**EXERCISE BRIEF**
In the entries below, find the line with "getF (confS 4" and the line with "(pair.lane .b).ph = .ready". Print those two and everything between them exactly, and nothing else.

────

/-- A wipe in progress for each target, and none; an image whose signature verifies and not, and none loaded; 49 and 50 good cycles in each step; 120 s
and 1 ns less in each step, in Lay-up and outside it; 10 s of the Keeper's image and 1 ns less. -/
theorem test_witness_ImagesAreConfirmed :
    let w := fun (n : Nat) => setF Reg.UPD_LCS_target n .a { pair with upd := { pair.upd with wiping := true } }
    let lone := fun (st : Nat) => { confS st 0 50 with upd := { (confS st 0 50).upd with startA := none } }
    (∀ n ∈ [1, 2, 4], (w n).up = true ∧ (w n).upd.wiping = true ∧ getF (w n) Reg.UPD_LCS_target = n) ∧ pair.upd.wiping = false ∧
    ImageLoaded imgS .b false 1 (imgSlot imgS 3) ∧ ImageLoaded { imgS with upd := { imgS.upd with romKeys := [] } } .b false 1 (imgSlot imgS 3) ∧ getF pair (slotSt' false 1) .b ≠ 1 ∧ LaneRuns (confS 2 0 50) .b ∧
    (∀ st ∈ [2, 4, 6], startOf (confS st 0 50) .b = some 0#64 ∧ confCount (confS st 0 50) .b = 50 ∧ runSlot (confS st 0 50) .b = 1 ∧
      getF (confS st 0 50) Reg.UPD_SEQ_step = st ∧ LaneRuns (confS st 0 50) .b) ∧ confCount (confS 2 0 49) .b < 50 ∧ startOf pair .b = none ∧
    startOf (confS 6 0 50) Lane.b.other ≠ none ∧ startOf (lone 6) Lane.b.other = none ∧ newSlot (lone 6) .b = some 1 ∧ LaneRuns (lone 6) .b ∧
    getF (confS 4 2 50) Reg.UPD_SEQ_kind = 2 ∧ 120 * sec ≤ since 120000000000#64 0#64 ∧ since 119999999999#64 0#64 < 120 * sec ∧
    (pair.lane .b).ph = .ready ∧ ((confS 2 0 0).lane .b).ph = .ready ∧ modeNow (confS 4 0 0) = .layup ∧ modeNow (setF Reg.JX_MODE_mode 2 .a (confS 4 0 0)) ≠ .layup ∧
    pair.upd.startK = none ∧ (confS 7 1 0).upd.startK = some 0#64 ∧ (confS 7 1 0).kpr.up = true ∧ getF (confS 7 1 0) Reg.UPD_SEQ_step = 7 ∧
    (confS 7 1 0).upd.runK = 1 ∧ 10 * sec ≤ since 10000000000#64 (confS 7 1 0).upd.kGood ∧ since 9999999999#64 (confS 7 1 0).upd.kGood < 10 * sec ∧
    getF (confS 6 1 0) Reg.UPD_SEQ_step ≠ 7 := by
  unfold ImageLoaded LaneRuns; decide +kernel

/-- Lane A's flash: erases of block 1, reads of block 2, block 3 retired. -/
def Sys2Proof.Tests.flS (e r : Nat) : State := { live with upd := { live.upd with flashA := { erase := [(1, e)], reads := [(2, r)], bad := [(3, 4)] } } }

/-- Blocks 501 and 500 erases apart, 100,000 reads and one less, a retired block and another; erased and
never erased; a lane with all its spares gone. -/
theorem test_witness_TenderWatchesTheMemories_flash :
    let none' : FlashSt := { bad := List.replicate Config.flashSpares (3, 4) }
    LaneRuns (flS 501 0) .a ∧ max (erases (flS 501 0) .a 1) (erases (flS 501 0) .a 0) - min (erases (flS 501 0) .a 1) (erases (flS 501 0) .a 0) = 501 ∧
    max (erases (flS 500 0) .a 1) (erases (flS 500 0) .a 0) - min (erases (flS 500 0) .a 1) (erases (flS 500 0) .a 0) = 500 ∧
    blockReads (flS 0 100000) .a 2 = 100000 ∧ blockReads (flS 0 99999) .a 2 = 99999 ∧ mayMove (flS 0 0) .a 0 = true ∧ mayMove (flS 0 0) .a 1 = true ∧
    mayMove (flS 0 0) .a 2 = true ∧ mayMove (flS 0 0) .a 3 = false ∧ (∀ x ∈ (flashOf (flS 0 0) .a).bad, x.1 ≠ 2) ∧ (∃ x ∈ (flashOf (flS 0 0) .a).bad, x.1 = 3) ∧
    0 < erases (flS 1 0) .a 1 ∧ [2].count 2 = 1 ∧ 1 ∉ [2] ∧ sparePm none' = 0 := by
  refine ⟨by unfold LaneRuns; decide +kernel, by decide +kernel, by decide +kernel, by decide +kernel, by decide +kernel, by decide +kernel,
    by decide +kernel, by decide +kernel, by decide +kernel, by decide +kernel, by decide +kernel, by decide +kernel, by decide +kernel, by decide +kernel, ?_⟩
  simp [sparePm, rndOpen]

/-- Each value with a good copy elsewhere and without, by its slot. -/
theorem test_witness_TenderWatchesTheMemories_pairs :
    let x : MetSlot := ⟨0#64, 1, [], [], []⟩
    let one := { live with met1 := some x, met0 := none }
    let none' := { live with met0 := none, met1 := none }
    Repairable live (.config 7) 7 ∧ Repairable one (.slotPair 7 (.met 0)) 7 ∧ Repairable { live with met0 := some x } (.slotPair 7 (.met 1)) 7 ∧
    (∀ n ≤ 1, Repairable live (.slotPair 7 (.counter n)) 7 ∧ Repairable live (.slotPair 7 (.journal n)) 7) ∧
    Lost live (.lone 7) 7 ∧ Lost State.reset (.config 7) 7 ∧ State.reset.up = true ∧ Lost { pair with kpr := { pair.kpr with role := none } } (.config 7) 7 ∧
    Lost none' (.slotPair 7 (.met 0)) 7 ∧ Lost one (.slotPair 7 (.met 1)) 7 ∧ live.up = true ∧
    { live with alarms := [(Ev.TND_MRAM, 7)] }.alarms.contains (Ev.TND_MRAM, 7) = true :=
  ⟨.inl ⟨rfl, by decide +kernel⟩, .inr (.inl ⟨rfl, rfl⟩), .inr (.inr (.inl ⟨0, rfl, rfl⟩)),
   fun n _ => ⟨.inr (.inr (.inr ⟨n, .inl rfl⟩)), .inr (.inr (.inr ⟨n, .inr rfl⟩))⟩, .inl rfl, .inr (.inl ⟨rfl, by decide +kernel⟩), by decide +kernel,
   .inr (.inl ⟨rfl, by decide +kernel⟩), .inr (.inr (.inl ⟨rfl, rfl⟩)), .inr (.inr (.inr ⟨0, rfl, rfl⟩)), by decide +kernel, by decide +kernel⟩

/-- Counters whose slot written last checks, or whose other one does; a journal without a good copy, and with one; a recorder size to be taken. -/
theorem test_witness_PowerAndResets_counters :
    let r : RecSt := { cnt0 := (1#32, 2#32), cnt1 := (3#32, 4#32), cntLast := true }
    let i : StartIn := ⟨[], [], true, true, []⟩
    CountsKept i r (3#32, 4#32) ∧ CountsKept { i with cntBad := [(1, 0)] } r (1#32, 2#32) ∧ CountsKept { i with cntBad := [(0, 0)] } r (3#32, 4#32) ∧
    (∃ x ∈ ({ i with badVals := [(.journal, 0)] } : StartIn).badVals, x.1 = .journal) ∧ (∀ x ∈ i.badVals, x.1 ≠ .journal) ∧
    0 < getF pair Reg.REC_CFG_n := by
  refine ⟨⟨true, ?_⟩, ⟨false, ?_⟩, ⟨true, ?_⟩, ?_⟩ <;> decide +kernel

────

**SOLVED EXERCISE**
    getF (confS 4 2 50) Reg.UPD_SEQ_kind = 2 ∧ 120 * sec ≤ since 120000000000#64 0#64 ∧ since 119999999999#64 0#64 < 120 * sec ∧
    (pair.lane .b).ph = .ready ∧ ((confS 2 0 0).lane .b).ph = .ready ∧ modeNow (confS 4 0 0) = .layup ∧ modeNow (setF Reg.JX_MODE_mode 2 .a (confS 4 0 0)) ≠ .layup ∧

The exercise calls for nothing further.